Gary school principals present improvement plans

2014-02-25T22:00:00Z 2014-02-25T22:51:25Z Gary school principals present improvement plansCarmen McCollum, (219) 662-5337

GARY | Several Gary principals outlined school improvement plans, which included increasing English and math ISTEP+ scores, improving parent involvement and stepping up professional development.

Twelve failing Gary public schools were required to present school improvement plans as a result of Indiana's school accountability law.

Individual public hearings were held Tuesday for Bailly, Beveridge, Brunswick, Jefferson, Marquette, Watson, Webster and Williams elementary schools, Dunbar-Pulaski Middle School, and Lew Wallace STEM Academy, West Side Leadership Academy and Wirt-Emerson Visual and Performing Arts high schools.

West Side Principal Terrance Little outlined goals for the school, which has earned four consecutive D's. He discussed strategies for improvement, including high expectations for culture and climate and a clean and safe environment for students to learn.

Wirt-Emerson Principal Adrian Richie talked about goals he hopes to achieve. Wirt-Emerson earned an F in 2010 and D's the last three years. By May 2014, Richie wants to increase 10th-grade English proficiency from 78 percent to 83 percent.

"The school's grade was due to the low growth rate between eighth and 10th grade in English/language arts," he said.

Richie also said tutorial programs in English/language arts and math have been established for middle and high school students.

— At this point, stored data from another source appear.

/-- An Upgrade from an agent that is no longer recorded as a holder is a ReadOwn (R405). -/
def Dev.effective (s : Dev) (t : LineTag) (kind : ReqKind) (by_ : ReqBy) : ReqKind :=
  if kind = .upgrade && !(((s.dirOf t).map DirEntry.agents).getD []).any (fun a => by_ = .agent a) then .readOwn else kind

/-- A home takes up a request on a line with no open transaction, under an epoch of its own: it answers at once, or snoops and leaves the
transaction open (R401, R404, R410). A lost directory entry is asked for of every caching agent (R396). -/
def Dev.takeUp (s : Dev) (t : LineTag) (kind0 : ReqKind) (by_ : ReqBy) (err : Nat) : Dev :=
  if kind0 = .rebuild then (s.setDir t none).openTxn t .rebuild (.die 0) .inv (List.finRange 10) false 0
  else
    let kind := s.effective t kind0 by_
    let d := s.dirOf t
    let fromO := d.any (fun e => e.st = .o)
    let (snoop, dest) := snoopPlan kind by_ d
    if dest.isEmpty then
      let (s, ep) := s.takeEpoch t
      s.finish t { epoch := ep, kind := kind, by_ := by_, awaiting := [], fromO := fromO, deadline := 0, errSymbols := err } false
    else s.openTxn t kind by_ snoop dest fromO err

/-- A request that has been held, or that finds its line free, is taken (R402). -/
def Dev.takeHeld (s : Dev) (x : Held) : Dev :=
  match x.what with
  | .request k b e => s.takeUp x.line k b e
  | .writeBack a data p => s.takeWriteBack x.line a data p
  | .evictClean a => s.takeEvictClean x.line a

/-- The open transaction of a line. -/
def Dev.txnOf (s : Dev) (t : LineTag) : Option Txn := Table.get none (s.hub (s.hubOf (tagLoc t))).txns t

/-- Change the open transaction of a line. -/
def Dev.setTxn (s : Dev) (t : LineTag) (x : Option Txn) : Dev :=
  s.modHub (s.hubOf (tagLoc t)) (fun h => { h with txns := Table.set none h.txns t x })

/-- The requests held at a line's home. -/
def Dev.heldOf (s : Dev) (t : LineTag) : List Held := (s.hub (s.hubOf (tagLoc t))).held

/-- Change the requests held at a line's home. -/
def Dev.setHeld (s : Dev) (t : LineTag) (l : List Held) : Dev := s.modHub (s.hubOf (tagLoc t)) (fun h => { h with held := l })

/-- The oldest held request that its home can take now: of a line that is not busy, or whose directory set has room again (R394, R402). -/
def Dev.nextHeld (s : Dev) (h : HubId) : Option Held := (s.hub h).held.find? (fun x => !s.lineBusy x.line)

/-- Held requests are taken in the order of their arrival, while any can be (R402). -/
def Dev.takeAllHeld (s : Dev) (h : HubId) : Nat → Dev
  | 0 => s
  | n + 1 =>
    match s.nextHeld h with
    | none => s
    | some x => ((s.modHub h (fun y => { y with held := removeFirst (· == x) y.held })).takeHeld x).takeAllHeld h n

/-- The transaction of a line closes with its request performed; what waited goes on. -/
def Dev.closeTxn (s : Dev) (t : LineTag) (x : Txn) (poisoned : Bool) : Dev :=
  let h := s.hubOf (tagLoc t)
  let s := (s.setTxn t none).finish t x poisoned
  s.takeAllHeld h ((s.hub h).held.length + 1)

/-- The agents with a request that waits for an entry of a hub's queue, ahead of an agent in the round robin (R426). A request that a unit
without a cache makes waits with its unit, behind them all. -/
def Dev.stalledAhead (s : Dev) (h : HubId) (by_ : Option Agent) : List Agent :=
  let x := s.hub h
  let waits := x.stalled.filter (fun a => s.mem.msgs.any (fun m => m.channel = 0 && m.agent = a && s.hubOf (tagLoc m.line) = h))
  let key (a : Agent) : Nat := (a.val + 9 - x.lastAgent) % 10
  waits.filter (fun a => match by_ with
    | some b => a ≠ b && (!waits.contains b || key a < key b)
    | none => true)

/-- Whether a request that a home must hold finds no entry of its queue of 1,024, those ahead of it served: it waits where it is, and is
counted (R425 to R427). -/
def Dev.queueFull (s : Dev) (t : LineTag) (by_ : Option Agent) : Bool :=
  s.lineBusy t && decide (1024 ≤ (s.heldOf t).length + (s.stalledAhead (s.hubOf (tagLoc t)) by_).length)

/-- A request waits for a home-queue entry. -/
def Dev.homeStall (s : Dev) (t : LineTag) (by_ : Option Agent) : Dev :=
  let h := s.hubOf (tagLoc t)
  (s.bump 8 0x112 (hubDie h) 1).modHub h (fun x => { x with
    stalled := if by_.all x.stalled.contains then x.stalled else x.stalled ++ by_.toList })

School Board members and principals didn't mention any school closings during the meeting, but some parents pleaded for their schools to remain open.

During a public work session last week on the district's finances, Superintendent Cheryl Pruitt said the district is facing a $12.2 million deficit. She recommended closing schools to reduce the deficit.

The recommendation includes closing Lew Wallace, Webster, Dunbar-Pulaski and the Watson Boys Academy. Gary New Tech High School, currently housed in the Gary Career Center, would move to a different building, and the administration building would be relocated to a school building.

School spokeswoman Sarita Stevens said community forums would be held before any decisions are made.

Parent Theresa Martin said she has a special needs child at Dunbar-Pulaski and he is doing very well at the school.

"You get a very warm feeling when you walk in there. Please reconsider closing Dunbar," she said.